/-- Whether a line's home serves it at once; whether nothing but its home holds a line; whether a walk meets only lines that can be read as
they stand; whether a message is the first of its kind, agent and line. -/
def servesB (s : State) (line : Nat) : Bool := s.arrivals.all (fun x => x.1 != line) && sliceRoom s (homeDie line) line
theorem serves_of {s : State} {line : Nat} (h : servesB s line = true) : HomeServes s line := by
  simp only [servesB, Bool.and_eq_true, List.all_eq_true, bne_iff_ne] at h
  exact h
def atHomeB (s : State) (line : Nat) : Bool :=
  !hostLine line && decide (s.dirAt line = {}) && s.windows.all (fun x => x.line != line) && servesB s line
theorem atHome_of {s : State} {line : Nat} (h : atHomeB s line = true) : AtHome s line := by
  simp only [atHomeB, Bool.and_eq_true, Bool.not_eq_true', decide_eq_true_eq, List.all_eq_true, bne_iff_ne] at h
  exact ⟨h.1.1.1, h.1.1.2, h.1.2, serves_of h.2⟩
def calmB (s : State) (va asid : Nat) : Nat → Nat → Bool
  | 0, _ => true
  | n + 1, table =>
    let place := entryPlace va n table
    let line := place / 128
    let x := entryWord s place asid
    s.windows.all (fun y => y.line != line) && (ownerDie s line).isNone
      && ((s.l2At (homeDie line) line).isSome || hostLine line || !blockReports s line asid)
      && (!pteV x || pteLeaf x || calmB s va asid n (pteFrame x))
theorem calm_of {s : State} {va asid : Nat} : ∀ {n table : Nat}, calmB s va asid n table = true → WalkCalm s va asid n table
  | 0, _, _ => trivial
  | n + 1, table, h => by
    simp only [calmB, Bool.and_eq_true, List.all_eq_true, bne_iff_ne, Option.isNone_iff_eq_none, Bool.or_eq_true, Bool.not_eq_true'] at h
    obtain ⟨⟨⟨h1, h2⟩, h3⟩, h4⟩ := h
    refine ⟨h1, h2, or_assoc.mp h3, fun hv hl => ?_⟩
    rcases h4 with (h4 | h4) | h4
    · rw [hv] at h4; cases h4
    · rw [hl] at h4; cases h4
    · exact calm_of h4
def arrivesB (s : State) (ix : Nat) (m : Msg) (k : MsgKind) : Bool :=
  decide (s.msgs[ix]? = some m) && decide (m.kind = k)
    && (s.msgs.take ix).all (fun x => !(x.line == m.line && x.agent == m.agent && x.kind.toHome == k.toHome))
theorem arrives_of {s : State} {ix : Nat} {m : Msg} {k : MsgKind} (h : arrivesB s ix m k = true) : Arrives s ix m k := by
  simp only [arrivesB, Bool.and_eq_true, Bool.not_eq_true', decide_eq_true_eq, List.all_eq_true] at h
  refine ⟨h.1.1, h.1.2, fun x hx hn => ?_⟩
  have := h.2 x hx
  simp [hn.1, hn.2.1, hn.2.2] at this

/-- The lanes' addresses in layout A. -/
def allA (s : State) (f : RWord) : List (Nat × Nat) := (gatherLanes (seen s sp0) (slotCtx s f sp0).act).map (fun t => (t, eaA s sp0 f t))
/-- Every lane four bytes further. -/
def wl : Warp := w0.setV 7 (BitVec.allOnes 128) (fun t => BitVec.ofNat 32 t)

/-- R228, R234 to R239: a load of each form, its lanes in rising words, at both ends of a page. -/
theorem test_meets_loads :
    (let f : RWord := ⟨4, false, false, 0x144, 7, 0x10, 0, 0x04⟩; Issues (shLd f) f false [] (sm wl) sp0
      ∧ LoadReady (sm wl) (allA (sm wl) f) (sizeA f) .read false false 0)
    ∧ (let f : RWord := ⟨4, false, false, 0x144, 7, 0, 1, 0x64⟩; let s := sm (wl.setK 1 1 |>.setA 0 0xFFF8)
      Issues (shLd f) f false [] s sp0 ∧ LoadReady s (allA s f) (sizeA f) .read false false 0)
    ∧ (let f : RWord := ⟨0x104, false, false, 0x144, 0x1C0, 8, 0, 0⟩; Issues (shLdu f) f false [] (sm w0) sp0
      ∧ lanesIn (sm w0) f sp0 ≠ [] ∧ LoadReady (sm w0) (((lanesIn (sm w0) f sp0).take 1).map (fun t => (t, eaA (sm w0) sp0 f t))) 4 .read false false 0
      ∧ Issues (shLda f) f false [] (sm w0) sp0 ∧ uniformForm f = true)
    ∧ (let f : RWord := ⟨4, false, false, 0x144, 7, 0x10, 0, 0x204⟩; Issues (shLda f) f false [] (sm wl) sp0 ∧ uniformForm f = false
      ∧ LoadReady (sm wl) (allA (sm wl) f) (sizeA f) .read true true f.scope)
    ∧ (let f : RWord := ⟨252, false, false, 0x144, 7, 0x10, 0, 0x14⟩; Issues (shLdt f) f false (ldtRegs f) (sm wl) sp0
      ∧ ldtSize (f.mod 6 4) = some 4 ∧ LoadReady (sm wl) (allA (sm wl) f) 16 .read false false 0)
    ∧ (let f : RWord := ⟨0, false, false, 0x144, 7, 0x10, 0, 0x14⟩; Issues (shPref f) f false [] (sm wl) sp0
      ∧ LoadReady (sm wl) ((lanesIn (sm wl) f sp0).map (fun t => (t, eaA (sm wl) sp0 f t))) 1 .read false false 0) := by
  refine ⟨⟨issues_of ?_, ready_of ?_⟩, ⟨issues_of ?_, ready_of ?_⟩, ⟨issues_of ?_, ?_, ready_of ?_, issues_of ?_, ?_⟩,
    ⟨issues_of ?_, ?_, ready_of ?_⟩, ⟨issues_of ?_, ?_, ready_of ?_⟩, issues_of ?_, ready_of ?_⟩ <;> decide +kernel
/-- R226: LDL and STL inside the group's local store, up to its last byte. -/
theorem test_meets_local :
    ∀ f ∈ [(⟨4, false, false, 0, 7, 0x10, 0, 0x14⟩ : RWord), ⟨4, false, false, 0, 0x1C0, 0, 1, 0x60⟩],
      let s := sm (wl.setK 1 1)
      Issues (shLdl f) f false [] s sp0 ∧ Issues (shStl f) f true [] s sp0
      ∧ (∀ t ∈ lanesIn s f sp0, 0 ≤ offsetA (seen s sp0) f t ∧ offsetA (seen s sp0) f t + sizeA f ≤ (s.group 0).lsSize
        ∧ touchesPacked (s.group 0) (offsetA (seen s sp0) f t).toNat (sizeA f) = false
        ∧ boardWait (s.core 0) (offsetA (seen s sp0) f t).toNat (sizeA f) true = false
        ∧ matWait (s.core 0) 0 false (offsetA (seen s sp0) f t).toNat (sizeA f) true = false)
      ∧ s.lsBad = [] ∧ acquirePending (s.core 0) 0 = false := by
  intro f hf
  simp only [List.mem_cons, List.not_mem_nil, or_false] at hf
  rcases hf with rfl | rfl <;> exact ⟨issues_of (by decide +kernel), issues_of (by decide +kernel), by decide +kernel, by decide +kernel, by decide +kernel⟩
/-- R227: LDV and STV in a granted part, up to its last byte; an STV where nothing is granted. -/
theorem test_meets_vault :
    let f : RWord := ⟨4, false, false, 0x144, 7, 0, 1, 0x04⟩
    let s := sm (wl.setK 1 1 |>.setA 0 0x1BFFFFC)
    Issues (shLd f) f false [] s sp0 ∧ Issues (shSt f) f true [] s sp0 ∧ acquirePending (s.core 0) 0 = false
    ∧ (∀ p ∈ allA s f, p.2 < 2 ^ 33 ∧ (s.group 0).grant.getLsbD (p.2 / 2 ^ 25) = true ∧ p.2 % 2 ^ 25 + sizeA f ≤ 0x1C00000
        ∧ matWait (s.core 0) 0 true p.2 (sizeA f) true = false)
    ∧ Issues (shSt f) f true [] (st wl) sp0 ∧ (0 ∈ lanesIn (st wl) ⟨4, false, false, 0x144, 7, 0, 0, 0x04⟩ sp0)
    ∧ ((st wl).group 0).grant.getLsbD 0 = false := by
  refine ⟨issues_of ?_, issues_of ?_, ?_, ?_, issues_of ?_, ?_, ?_⟩ <;> decide +kernel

======

_Requirement_
All lines above between those holding "x.kind.toHome == k.toHome))" and "layout A. -/", inclusive, must be set down unchanged, and no other line may be included.

_Your solution_
    && (s.msgs.take ix).all (fun x => !(x.line == m.line && x.agent == m.agent && x.kind.toHome == k.toHome))
theorem arrives_of {s : State} {ix : Nat} {m : Msg} {k : MsgKind} (h : arrivesB s ix m k = true) : Arrives s ix m k := by
  simp only [arrivesB, Bool.and_eq_true, Bool.not_eq_true', decide_eq_true_eq, List.all_eq_true] at h
  refine ⟨h.1.1, h.1.2, fun x hx hn => ?_⟩
  have := h.2 x hx
  simp [hn.1, hn.2.1, hn.2.2] at this

/-- The lanes' addresses in layout A. -/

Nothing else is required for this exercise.